:: Exercise details ::
Every record must be copied exactly. Leave nothing out.

:: Saved data entries ::

*** Begin section ***

-- ==== Sys2Proof/Machine/Issue.lean ====
section
/-!
DEFINITION. From the schedulers to an instruction: which issue sets are ready and in which order a scheduler considers
them (R131, R380), fetching (R42, R43, R60), and what happens to the instruction fetched. Beside it, how time passes.
-/
namespace Sys2Proof.Machine

/-- An issue set that a scheduler may choose: its core and scheduler, team, slot, gang, slices. -/
structure Cand where
  core   : Nat
  sched  : Nat
  slot   : Nat
  team   : Nat
  gang   : Nat
  slices : List Nat
  deriving DecidableEq, Repr

/-- The slices of the sub-gang whose lowest slice is k. -/
def Gang.subgang (g : Gang) (k : Nat) : List Nat := g.liveSlices.filter fun j => decide ((g.slice j).sub = k)

/-- The pages parked for an issue set (R175). -/
def State.parkedFor (s : State) (t g k : Nat) : Bool := s.xlate.parked.any fun p => decide (p.who = .issue t g k)

/-- What a stalled issue set stalled on may have answered (R142); the stall that the trace imposes ends by itself. -/
def State.mayRetry (s : State) (agency : Nat) (t g k : Nat) (w : Stall) : Bool :=
  match w with
  | .migrating => !s.parkedFor t g k
  | .remote | .post | .fetch => !s.parkedFor t g k && (s.waitsOf (.issue t g k)).all fun x => x.todo.isSome || x.reply.isSome || s.isFenced x.modul
  | .trace => false
  | _ => true

/-- Stores of the slices have been accepted and are not all in S yet: nothing of the slices stands before them (R182). -/
def State.storing (s : State) (t g : Nat) (ks : List Nat) : Bool :=
  s.eng.stores.any fun q => decide (q.team = t) && decide (q.gang = g) && q.slices.any fun k => ks.contains k

/-- The team is on its core, and where it drains before a save, the instruction has begun (R271). -/
def State.mayGoOn (s : State) (t : Team) (g k : Nat) : Bool :=
  match t.place with
  | .resident => true
  | .saving => s.begun t.key g k
  | _ => false

/-- The sub-gang of slices ks is ready, as far as its gang's and slices' own state say (R380): other sub-gangs stop for a
handler, once each has ended its sweep and the instruction that it has begun (R137). -/
def State.ready (s : State) (agency : Nat) (t : Team) (g : Gang) (ks : List Nat) : Bool :=
  !ks.isEmpty && s.mayGoOn t g.idx (ks.headD 0) && g.halt.isNone && !s.gated t.core && !s.storing t.key g.idx ks &&
    (match g.bank with
     | some b =>
       let sweeping (k : Nat) : Bool := (g.slice k).sweep.any fun h => !h.paused
       if ks.all fun k => b.slices.contains k then g.liveSlices.all fun k => b.slices.contains k || !(sweeping k || s.begun t.key g.idx k)
       else ks.all sweeping || s.begun t.key g.idx (ks.headD 0)
     | none => true) &&
    ks.all fun k =>
      let x := g.slice k
      !x.ended && x.wait.isNone &&
        (match x.stall with | some w => s.mayRetry agency t.key g.idx k w | none => true)

/-- The ready sub-gangs of a gang in the order in which its slot considers them: from the one after the sub-gang pointer
(R380). -/
def State.readySubs (s : State) (t : Team) (g : Gang) : List (List Nat) :=
  let agency :=
    match (s.grid? t.grid).bind fun r => s.ctx? r.ctx with
    | some c => c.agency
    | none => 0
  ((List.range 9).map fun i => (g.subPtr + 1 + i) % 9).filterMap fun k =>
    let ks := g.subgang k
    if s.ready agency t g ks then some ks else none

*** End section ***

:: Written reply ::
-- ==== Sys2Proof/Machine/Issue.lean ====
section
/-!
DEFINITION. From the schedulers to an instruction: which issue sets are ready and in which order a scheduler considers
them (R131, R380), fetching (R42, R43, R60), and what happens to the instruction fetched. Beside it, how time passes.
-/
namespace Sys2Proof.Machine

/-- An issue set that a scheduler may choose: its core and scheduler, team, slot, gang, slices. -/
structure Cand where
  core   : Nat
  sched  : Nat
  slot   : Nat
  team   : Nat
  gang   : Nat
  slices : List Nat
  deriving DecidableEq, Repr

/-- The slices of the sub-gang whose lowest slice is k. -/
def Gang.subgang (g : Gang) (k : Nat) : List Nat := g.liveSlices.filter fun j => decide ((g.slice j).sub = k)

/-- The pages parked for an issue set (R175). -/
def State.parkedFor (s : State) (t g k : Nat) : Bool := s.xlate.parked.any fun p => decide (p.who = .issue t g k)

/-- What a stalled issue set stalled on may have answered (R142); the stall that the trace imposes ends by itself. -/
def State.mayRetry (s : State) (agency : Nat) (t g k : Nat) (w : Stall) : Bool :=
  match w with
  | .migrating => !s.parkedFor t g k
  | .remote | .post | .fetch => !s.parkedFor t g k && (s.waitsOf (.issue t g k)).all fun x => x.todo.isSome || x.reply.isSome || s.isFenced x.modul
  | .trace => false
  | _ => true

/-- Stores of the slices have been accepted and are not all in S yet: nothing of the slices stands before them (R182). -/
def State.storing (s : State) (t g : Nat) (ks : List Nat) : Bool :=
  s.eng.stores.any fun q => decide (q.team = t) && decide (q.gang = g) && q.slices.any fun k => ks.contains k

/-- The team is on its core, and where it drains before a save, the instruction has begun (R271). -/
def State.mayGoOn (s : State) (t : Team) (g k : Nat) : Bool :=
  match t.place with
  | .resident => true
  | .saving => s.begun t.key g k
  | _ => false

/-- The sub-gang of slices ks is ready, as far as its gang's and slices' own state say (R380): other sub-gangs stop for a
handler, once each has ended its sweep and the instruction that it has begun (R137). -/
def State.ready (s : State) (agency : Nat) (t : Team) (g : Gang) (ks : List Nat) : Bool :=
  !ks.isEmpty && s.mayGoOn t g.idx (ks.headD 0) && g.halt.isNone && !s.gated t.core && !s.storing t.key g.idx ks &&
    (match g.bank with
     | some b =>
       let sweeping (k : Nat) : Bool := (g.slice k).sweep.any fun h => !h.paused
       if ks.all fun k => b.slices.contains k then g.liveSlices.all fun k => b.slices.contains k || !(sweeping k || s.begun t.key g.idx k)
       else ks.all sweeping || s.begun t.key g.idx (ks.headD 0)
     | none => true) &&
    ks.all fun k =>
      let x := g.slice k
      !x.ended && x.wait.isNone &&
        (match x.stall with | some w => s.mayRetry agency t.key g.idx k w | none => true)

/-- The ready sub-gangs of a gang in the order in which its slot considers them: from the one after the sub-gang pointer
(R380). -/
def State.readySubs (s : State) (t : Team) (g : Gang) : List (List Nat) :=
  let agency :=
    match (s.grid? t.grid).bind fun r => s.ctx? r.ctx with
    | some c => c.agency
    | none => 0
  ((List.range 9).map fun i => (g.subPtr + 1 + i) % 9).filterMap fun k =>
    let ks := g.subgang k
    if s.ready agency t g ks then some ks else none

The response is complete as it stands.